### Records shown ###

/-! ## Recorder (chapter 9) -/

@[simp] theorem State.appendToCapture_pending (p : Snapshot) (n : Nat) : (s.appendToCapture p n).pending = s.pending := by
  unfold State.appendToCapture; simp only []; (repeat' split) <;> simp
@[simp] theorem State.appendToCapture_draws (p : Snapshot) (n : Nat) : (s.appendToCapture p n).draws = s.draws := by
  unfold State.appendToCapture; simp only []; (repeat' split) <;> simp
@[simp] theorem State.appendToCapture_rp (p : Snapshot) (n : Nat) : (s.appendToCapture p n).rp = s.rp := by
  unfold State.appendToCapture; simp only []; (repeat' split) <;> simp
@[simp] theorem State.appendToCapture_intake (p : Snapshot) (n : Nat) : (s.appendToCapture p n).intake = s.intake := by
  unfold State.appendToCapture; simp only []; (repeat' split) <;> simp
@[simp] theorem State.appendToCapture_sched (p : Snapshot) (n : Nat) : (s.appendToCapture p n).sched = s.sched := by
  unfold State.appendToCapture; simp only []; (repeat' split) <;> simp
@[simp] theorem State.appendToCapture_split (p : Snapshot) (n : Nat) : (s.appendToCapture p n).split = s.split := by
  unfold State.appendToCapture; simp only []; (repeat' split) <;> simp
@[simp] theorem State.appendToCapture_lim (p : Snapshot) (n : Nat) : (s.appendToCapture p n).lim = s.lim := by
  unfold State.appendToCapture; simp only []; (repeat' split) <;> simp
@[simp] theorem State.appendToCapture_reg (p : Snapshot) (n : Nat) : (s.appendToCapture p n).reg = s.reg := by
  unfold State.appendToCapture; simp only []; (repeat' split) <;> simp
@[simp] theorem State.appendToCapture_vib (p : Snapshot) (n : Nat) : (s.appendToCapture p n).vib = s.vib := by
  unfold State.appendToCapture; simp only []; (repeat' split) <;> simp
@[simp] theorem State.appendToCapture_seq (p : Snapshot) (n : Nat) : (s.appendToCapture p n).seq = s.seq := by
  unfold State.appendToCapture; simp only []; (repeat' split) <;> simp
@[simp] theorem State.appendToCapture_tru (p : Snapshot) (n : Nat) : (s.appendToCapture p n).tru = s.tru := by
  unfold State.appendToCapture; simp only []; (repeat' split) <;> simp
@[simp] theorem State.appendToCapture_rqh (p : Snapshot) (n : Nat) : (s.appendToCapture p n).rqh = s.rqh := by
  unfold State.appendToCapture; simp only []; (repeat' split) <;> simp
@[simp] theorem State.writeSnapshot_pending : s.writeSnapshot.pending = s.pending := by
  unfold State.writeSnapshot; (repeat' split) <;> simp
@[simp] theorem State.writeSnapshot_draws : s.writeSnapshot.draws = s.draws := by
  unfold State.writeSnapshot; (repeat' split) <;> simp
@[simp] theorem State.writeSnapshot_rp : s.writeSnapshot.rp = s.rp := by
  unfold State.writeSnapshot; (repeat' split) <;> simp
@[simp] theorem State.writeSnapshot_intake : s.writeSnapshot.intake = s.intake := by
  unfold State.writeSnapshot; (repeat' split) <;> simp
@[simp] theorem State.writeSnapshot_sched : s.writeSnapshot.sched = s.sched := by
  unfold State.writeSnapshot; (repeat' split) <;> simp
@[simp] theorem State.writeSnapshot_split : s.writeSnapshot.split = s.split := by
  unfold State.writeSnapshot; (repeat' split) <;> simp
@[simp] theorem State.writeSnapshot_lim : s.writeSnapshot.lim = s.lim := by
  unfold State.writeSnapshot; (repeat' split) <;> simp
@[simp] theorem State.writeSnapshot_reg : s.writeSnapshot.reg = s.reg := by
  unfold State.writeSnapshot; (repeat' split) <;> simp
@[simp] theorem State.writeSnapshot_vib : s.writeSnapshot.vib = s.vib := by
  unfold State.writeSnapshot; (repeat' split) <;> simp
@[simp] theorem State.writeSnapshot_seq : s.writeSnapshot.seq = s.seq := by
  unfold State.writeSnapshot; (repeat' split) <;> simp
@[simp] theorem State.writeSnapshot_tru : s.writeSnapshot.tru = s.tru := by
  unfold State.writeSnapshot; (repeat' split) <;> simp
@[simp] theorem State.writeSnapshot_rqh : s.writeSnapshot.rqh = s.rqh := by
  unfold State.writeSnapshot; (repeat' split) <;> simp
@[simp] theorem State.sendSegment_pending : s.sendSegment.pending = s.pending := by
  unfold State.sendSegment; (repeat' split) <;> simp
@[simp] theorem State.sendSegment_draws : s.sendSegment.draws = s.draws := by
  unfold State.sendSegment; (repeat' split) <;> simp
@[simp] theorem State.sendSegment_intake : s.sendSegment.intake = s.intake := by
  unfold State.sendSegment; (repeat' split) <;> simp
@[simp] theorem State.sendSegment_sched : s.sendSegment.sched = s.sched := by
  unfold State.sendSegment; (repeat' split) <;> simp
@[simp] theorem State.sendSegment_split : s.sendSegment.split = s.split := by
  unfold State.sendSegment; (repeat' split) <;> simp
@[simp] theorem State.sendSegment_lim : s.sendSegment.lim = s.lim := by
  unfold State.sendSegment; (repeat' split) <;> simp
@[simp] theorem State.sendSegment_reg : s.sendSegment.reg = s.reg := by
  unfold State.sendSegment; (repeat' split) <;> simp
@[simp] theorem State.sendSegment_vib : s.sendSegment.vib = s.vib := by
  unfold State.sendSegment; (repeat' split) <;> simp
@[simp] theorem State.sendSegment_seq : s.sendSegment.seq = s.seq := by
  unfold State.sendSegment; (repeat' split) <;> simp
@[simp] theorem State.sendSegment_tru : s.sendSegment.tru = s.tru := by
  unfold State.sendSegment; (repeat' split) <;> simp
@[simp] theorem State.sendSegment_rqh : s.sendSegment.rqh = s.rqh := by
  unfold State.sendSegment; (repeat' split) <;> simp
@[simp] theorem State.sendSegment_rpt : s.sendSegment.rpt = s.rpt := by
  unfold State.sendSegment; (repeat' split) <;> simp
@[simp] theorem State.sendSegment_strap : s.sendSegment.rp.strap = s.rp.strap := by
  unfold State.sendSegment; (repeat' split) <;> simp
@[simp] theorem State.endReadout_pending (r : ReadoutData) : (s.endReadout r).pending = s.pending := by
  simp [State.endReadout]
@[simp] theorem State.endReadout_draws (r : ReadoutData) : (s.endReadout r).draws = s.draws := by
  simp [State.endReadout]
@[simp] theorem State.endReadout_rp (r : ReadoutData) : (s.endReadout r).rp = s.rp := by
  simp [State.endReadout]
@[simp] theorem State.endReadout_intake (r : ReadoutData) : (s.endReadout r).intake = s.intake := by
  simp [State.endReadout]
@[simp] theorem State.endReadout_sched (r : ReadoutData) : (s.endReadout r).sched = s.sched := by
  simp [State.endReadout]
@[simp] theorem State.endReadout_split (r : ReadoutData) : (s.endReadout r).split = s.split := by
  simp [State.endReadout]
@[simp] theorem State.endReadout_lim (r : ReadoutData) : (s.endReadout r).lim = s.lim := by
  simp [State.endReadout]
@[simp] theorem State.endReadout_reg (r : ReadoutData) : (s.endReadout r).reg = s.reg := by
  simp [State.endReadout]
@[simp] theorem State.endReadout_vib (r : ReadoutData) : (s.endReadout r).vib = s.vib := by
  simp [State.endReadout]
@[simp] theorem State.endReadout_seq (r : ReadoutData) : (s.endReadout r).seq = s.seq := by
  simp [State.endReadout]
@[simp] theorem State.endReadout_tru (r : ReadoutData) : (s.endReadout r).tru = s.tru := by
  simp [State.endReadout]
@[simp] theorem State.endReadout_rpt (r : ReadoutData) : (s.endReadout r).rpt = s.rpt := by
  simp [State.endReadout]
@[simp] theorem State.sendRecordEnd_pending : s.sendRecordEnd.pending = s.pending := by
  unfold State.sendRecordEnd; (repeat' split) <;> simp
@[simp] theorem State.sendRecordEnd_draws : s.sendRecordEnd.draws = s.draws := by
  unfold State.sendRecordEnd; (repeat' split) <;> simp
@[simp] theorem State.sendRecordEnd_intake : s.sendRecordEnd.intake = s.intake := by
  unfold State.sendRecordEnd; (repeat' split) <;> simp
@[simp] theorem State.sendRecordEnd_sched : s.sendRecordEnd.sched = s.sched := by
  unfold State.sendRecordEnd; (repeat' split) <;> simp
@[simp] theorem State.sendRecordEnd_split : s.sendRecordEnd.split = s.split := by
  unfold State.sendRecordEnd; (repeat' split) <;> simp
@[simp] theorem State.sendRecordEnd_lim : s.sendRecordEnd.lim = s.lim := by
  unfold State.sendRecordEnd; (repeat' split) <;> simp
@[simp] theorem State.sendRecordEnd_reg : s.sendRecordEnd.reg = s.reg := by
  unfold State.sendRecordEnd; (repeat' split) <;> simp
@[simp] theorem State.sendRecordEnd_vib : s.sendRecordEnd.vib = s.vib := by
  unfold State.sendRecordEnd; (repeat' split) <;> simp
@[simp] theorem State.sendRecordEnd_seq : s.sendRecordEnd.seq = s.seq := by
  unfold State.sendRecordEnd; (repeat' split) <;> simp
@[simp] theorem State.sendRecordEnd_tru : s.sendRecordEnd.tru = s.tru := by
  unfold State.sendRecordEnd; (repeat' split) <;> simp
@[simp] theorem State.sendRecordEnd_rpt : s.sendRecordEnd.rpt = s.rpt := by
  unfold State.sendRecordEnd; (repeat' split) <;> simp
@[simp] theorem State.sendRecordEnd_strap : s.sendRecordEnd.rp.strap = s.rp.strap := by
  unfold State.sendRecordEnd; (repeat' split) <;> simp
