theorem test_LoadRowsTaken_rows :
    Table.ofCode 3 = some .driveConstants ∧ Table.ofCode 4 = none ∧ Table.speedSchedule.maxCount = 9 ∧
    (Bank.zero.loadRows .speedSchedule 31 1 [1, 2, 2048, 4, 5, 6]).isSome = true ∧ 31 + 1 ≤ Table.speedSchedule.rows ∧
    Table.speedSchedule.rows < 31 + 2 ∧ Bank.zero.loadRows .speedSchedule 31 1 [1, 2, 2048, 4, 5] = none ∧
    (Bank.zero.loadRows .speedSchedule 23 9 (List.replicate 54 1024)).isSome = true := by decide +kernel

/-- R23 to R26, R194: rows at the ends of their ranges, and one past them. -/
theorem test_LoadRowsTaken_ranges :
    rowInRange .speedSchedule 31 [4095, 0, 1024, 4096, 12288, 0] ∧ ¬ rowInRange .speedSchedule 31 [4096, 0, 1024, 4096, 12288, 0] ∧
    ¬ rowInRange .speedSchedule 0 [0, 0, 1023, 0, 0, 0] ∧ rowInRange .slotMap 0 [0, 0, 0] ∧ ¬ rowInRange .slotMap 0 [1, 0, 0] ∧
    rowInRange .vibThresholds 3 (List.replicate 24 0xffff) ∧
    rowInRange .driveConstants 3 [512, 0, 255, 0xaaaa, 0, 0x7fff, 0, 8, 1000, 4] ∧
    ¬ rowInRange .driveConstants 3 [512, 0, 255, 0xaab3, 0, 0x7fff, 0, 8, 1000, 4] := by
  refine ⟨?_, ?_, ?_, ?_, ?_, ?_, ?_, ?_⟩ <;> rw [← Bank.loadRow_ne_none Bank.zero _ _ (by decide)] <;> decide +kernel

theorem test_LoadRowsTaken_loads :
    (bank.loadRows .speedSchedule 31 1 [4095, 0, 1024, 4096, 12288, 0]).isSome = true ∧
    bank.loadRows .speedSchedule 0 1 [0, 0, 1023, 0, 0, 0] = none ∧ bank.loadRows .driveConstants 4 0 [] ≠ none := by decide +kernel

theorem test_ReadRowsTaken_premises :
    (1 : Word).toNat ≤ 1 ∧ (schedOf (at_ .blocked) fun c => { c with staged := none }).sched.staged = none ∧
    (schedOf (at_ .blocked) fun c => { c with staged := none }).takesFrom master := by decide +kernel

theorem test_ActivateTaken_premises :
    let dirty := fun s => schedOf s fun c => { c with dirty := ⟨false, false, true, false⟩ }
    let bad := fun s => schedOf s fun c => { c with staged := none }
    ((dirty (at_ .ready)).takesFrom master ∧ (dirty (at_ .ready)).sched.dirty.slotMap = true) ∧
    ((bad (at_ .blocked)).takesFrom master ∧ Bank.zero.failure 5 = some ⟨3, 0, 0⟩) ∧
    ((dirty (at_ .blocked)).takesFrom master ∧ (dirty (at_ .blocked)).sched.staged = some bank ∧ bank.failure 5 = none) ∧
    ((at_ .ready).takesFrom master ∧ (at_ .ready).sched.dirty.slotMap = false) ∧
    (let moved : Bank := { bank with slots := bank.slots.set 4 { vibEntry with slot := false } }
     let s := schedOf (at_ .blocked) fun c => { c with staged := some moved }
     s.takesFrom master ∧ s.seq.drive = .blocked ∧ moved.failure s.rp.strap = none ∧
     moved.slots[4].role = bank.slots[4].role ∧ moved.slots[4].slot ≠ bank.slots[4].slot ∧ s.rpt.notices.length < 32) := by
  decide +kernel

theorem test_PendingSwapAtMark_premises :
    let s := activating (late (at_ .running))
    s.hearsMark (markFrame 8) ∧ s.intake.deadline.isRunning = false ∧ s.sched.activation = some .driveMaster ∧
    s.sched.staged = some bank := by decide +kernel
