-- ==== Sys2Proof/Machine/Regs.lean ====
section
/-! DEFINITION. The register map of the Damzal: for every register of BAR0 (and of the doorbell pages of BAR4, which the
model numbers from 0x400_0000, the first offset past BAR0's 64 MiB) its offset, its fields, their access types (R27), their
reset values and the values that are not reserved. Written from the register tables of the chapters 01 to 18. -/
namespace Sys2Proof.Machine

/-- Access types of register fields (R27). -/
inductive Acc where
  | ro | rw | wo | w1c | w1s
  deriving DecidableEq, Repr

/-- One row of a register's field table: bits [hi:lo], access type, reset value, how many low bits of the field are
reserved, and the ranges of values that are not reserved (none: every value is allowed). -/
structure FieldSpec where
  hi : Nat
  lo : Nat
  acc : Acc
  reset : Nat
  low : Nat
  legal : List (Nat × Nat)
  deriving DecidableEq, Repr

/-- One row of a register map: a register, or a family of n1 × n2 registers at base + s1 × i + s2 × j. -/
structure RegRow where
  base : Nat
  n1 : Nat
  s1 : Nat
  n2 : Nat
  s2 : Nat
  counter : Bool
  fields : List FieldSpec
  deriving DecidableEq, Repr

###

** Task item **
Take from the material above the lines running from the one with "(Bank.zero.loadRows .speedSchedule 23" through the one with "master := by decide +kernel", and repeat them exactly, with nothing else.

** Solution to the problem **
    (Bank.zero.loadRows .speedSchedule 23 9 (List.replicate 54 1024)).isSome = true := by decide +kernel

/-- R23 to R26, R194: rows at the ends of their ranges, and one past them. -/
theorem test_LoadRowsTaken_ranges :
    rowInRange .speedSchedule 31 [4095, 0, 1024, 4096, 12288, 0] ∧ ¬ rowInRange .speedSchedule 31 [4096, 0, 1024, 4096, 12288, 0] ∧
    ¬ rowInRange .speedSchedule 0 [0, 0, 1023, 0, 0, 0] ∧ rowInRange .slotMap 0 [0, 0, 0] ∧ ¬ rowInRange .slotMap 0 [1, 0, 0] ∧
    rowInRange .vibThresholds 3 (List.replicate 24 0xffff) ∧
    rowInRange .driveConstants 3 [512, 0, 255, 0xaaaa, 0, 0x7fff, 0, 8, 1000, 4] ∧
    ¬ rowInRange .driveConstants 3 [512, 0, 255, 0xaab3, 0, 0x7fff, 0, 8, 1000, 4] := by
  refine ⟨?_, ?_, ?_, ?_, ?_, ?_, ?_, ?_⟩ <;> rw [← Bank.loadRow_ne_none Bank.zero _ _ (by decide)] <;> decide +kernel

theorem test_LoadRowsTaken_loads :
    (bank.loadRows .speedSchedule 31 1 [4095, 0, 1024, 4096, 12288, 0]).isSome = true ∧
    bank.loadRows .speedSchedule 0 1 [0, 0, 1023, 0, 0, 0] = none ∧ bank.loadRows .driveConstants 4 0 [] ≠ none := by decide +kernel

theorem test_ReadRowsTaken_premises :
    (1 : Word).toNat ≤ 1 ∧ (schedOf (at_ .blocked) fun c => { c with staged := none }).sched.staged = none ∧
    (schedOf (at_ .blocked) fun c => { c with staged := none }).takesFrom master := by decide +kernel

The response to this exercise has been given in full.